Material shown:
-- ==== Sys2Proof/Laws/FrameFlags.lean ====
section
/-! SUPPORT. What the functions of Machine/Flags.lean may change. -/

namespace Sys2Proof.Laws

open Sys2Proof.Machine

theorem fr_State_sticky {m : Nat} {s t : State} {a1 a2} (hM : Cov 141976867225561692967630759002113 m) (h : Fr m s t) :
    Fr m s (Sys2Proof.Machine.State.sticky t a1 a2) := by
  unfold Sys2Proof.Machine.State.sticky
  repeat' first
    | with_reducible assumption
    | with_reducible refine fr_State_fo (hM.sub (by first | decide | (dsimp only; decide) | (dsimp only [clkField]; decide) | (split <;> decide))) ?_

theorem fr_State_count {m : Nat} {s t : State} {a1 a2} (hM : Cov 32 m) (h : Fr m s t) :
    Fr m s (Sys2Proof.Machine.State.count t a1 a2) := by
  unfold Sys2Proof.Machine.State.count
  repeat' first
    | with_reducible assumption
    | with_reducible refine fr_State_modRun (hM.sub (by decide)) ?_

theorem fr_State_events {m : Nat} {s t : State} {a1 a2 a3} (hM : Cov 141976867225561692967630759002145 m) (h : Fr m s t) :
    Fr m s (Sys2Proof.Machine.State.events t a1 a2 a3) := by
  unfold Sys2Proof.Machine.State.events
  repeat' first
    | with_reducible assumption
    | with_reducible refine fr_State_count (hM.sub (by decide)) ?_
    | with_reducible refine fr_State_sticky (hM.sub (by decide)) ?_

theorem fr_State_fail {m : Nat} {s t : State} {a1 a2} (hM : Cov 32 m) (h : Fr m s t) :
    Fr m s (Sys2Proof.Machine.State.fail t a1 a2) := by
  unfold Sys2Proof.Machine.State.fail
  repeat' first
    | with_reducible assumption
    | with_reducible refine fr_State_modRun (hM.sub (by decide)) ?_
    | with_reducible refine fr_ite ?_ ?_
    | split

theorem fr_State_descError {m : Nat} {s t : State} {a1 a2 a3 a4} (hM : Cov 32 m) (h : Fr m s t) :
    Fr m s (Sys2Proof.Machine.State.descError t a1 a2 a3 a4) := by
  unfold Sys2Proof.Machine.State.descError
  repeat' first
    | with_reducible assumption
    | with_reducible refine fr_State_modRun (hM.sub (by decide)) ?_
    | with_reducible refine fr_State_fail (hM.sub (by decide)) ?_

theorem fr_State_undef {m : Nat} {s t : State} {a1 a2 a3} (hM : Cov 32 m) (h : Fr m s t) :
    Fr m s (Sys2Proof.Machine.State.undef t a1 a2 a3) := by
  unfold Sys2Proof.Machine.State.undef
  repeat' first
    | with_reducible assumption
    | with_reducible refine fr_State_modRun (hM.sub (by decide)) ?_
    | with_reducible refine fr_ite ?_ ?_
    | split

theorem fr_State_poisonEvent {m : Nat} {s t : State} {a1 a2 a3 a4 a5} (hM : Cov 1901475900342344102245054808097 m) (h : Fr m s t) :
    Fr m s (Sys2Proof.Machine.State.poisonEvent t a1 a2 a3 a4 a5) := by
  unfold Sys2Proof.Machine.State.poisonEvent
  repeat' first
    | with_reducible assumption
    | with_reducible refine fr_State_modRun (hM.sub (by decide)) ?_
    | with_reducible refine fr_State_fs (hM.sub (by decide)) ?_
    | with_reducible refine fr_ite ?_ ?_
    | split
    | dsimp only

theorem fr_State_indexFault {m : Nat} {s t : State} {a1 a2 a3 a4} (hM : Cov 2535301200456458802993406410785 m) (h : Fr m s t) :
    Fr m s (Sys2Proof.Machine.State.indexFault t a1 a2 a3 a4) := by
  unfold Sys2Proof.Machine.State.indexFault
  repeat' first
    | with_reducible assumption
    | with_reducible refine fr_State_modRun (hM.sub (by decide)) ?_
    | with_reducible refine fr_State_fc (hM.sub (by decide)) ?_
    | with_reducible refine fr_ite ?_ ?_
    | split
    | dsimp only

theorem fr_State_parityRec {m : Nat} {s t : State} {a1 a2 a3 a4 a5} (hM : Cov 3432790011539591042723051066040180256438169273753965445133 m) (h : Fr m s t) :
    Fr m s (Sys2Proof.Machine.State.parityRec t a1 a2 a3 a4 a5) := by
  unfold Sys2Proof.Machine.State.parityRec
  repeat' first
    | with_reducible assumption
    | with_reducible refine fr_State_errRec (hM.sub (by decide)) ?_
    | dsimp only

theorem fr_State_ctlMet {m : Nat} {s t : State} {a1 a2 a3 a4 f5} (hM : Cov 3432790011539591042723051066040180256438169273753965445133 m) (h : Fr m s t)
    (h5 : ∀ u, Fr m s u → Fr m s (f5 u)) : Fr m s (Sys2Proof.Machine.State.ctlMet t a1 a2 a3 a4 f5) := by
  unfold Sys2Proof.Machine.State.ctlMet
  split
  · exact h
  · exact fr_State_fc (hM.sub (by decide)) h
  · exact h5 _ (fr_State_sramRec (hM.sub (by decide)) h)

end Sys2Proof.Laws
end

What the task requires:
Could you copy every line from the records that has "unfold" in it?

Final answer:
  unfold Sys2Proof.Machine.State.sticky
  unfold Sys2Proof.Machine.State.count
  unfold Sys2Proof.Machine.State.events
  unfold Sys2Proof.Machine.State.fail
  unfold Sys2Proof.Machine.State.descError
  unfold Sys2Proof.Machine.State.undef
  unfold Sys2Proof.Machine.State.poisonEvent
  unfold Sys2Proof.Machine.State.indexFault
  unfold Sys2Proof.Machine.State.parityRec
  unfold Sys2Proof.Machine.State.ctlMet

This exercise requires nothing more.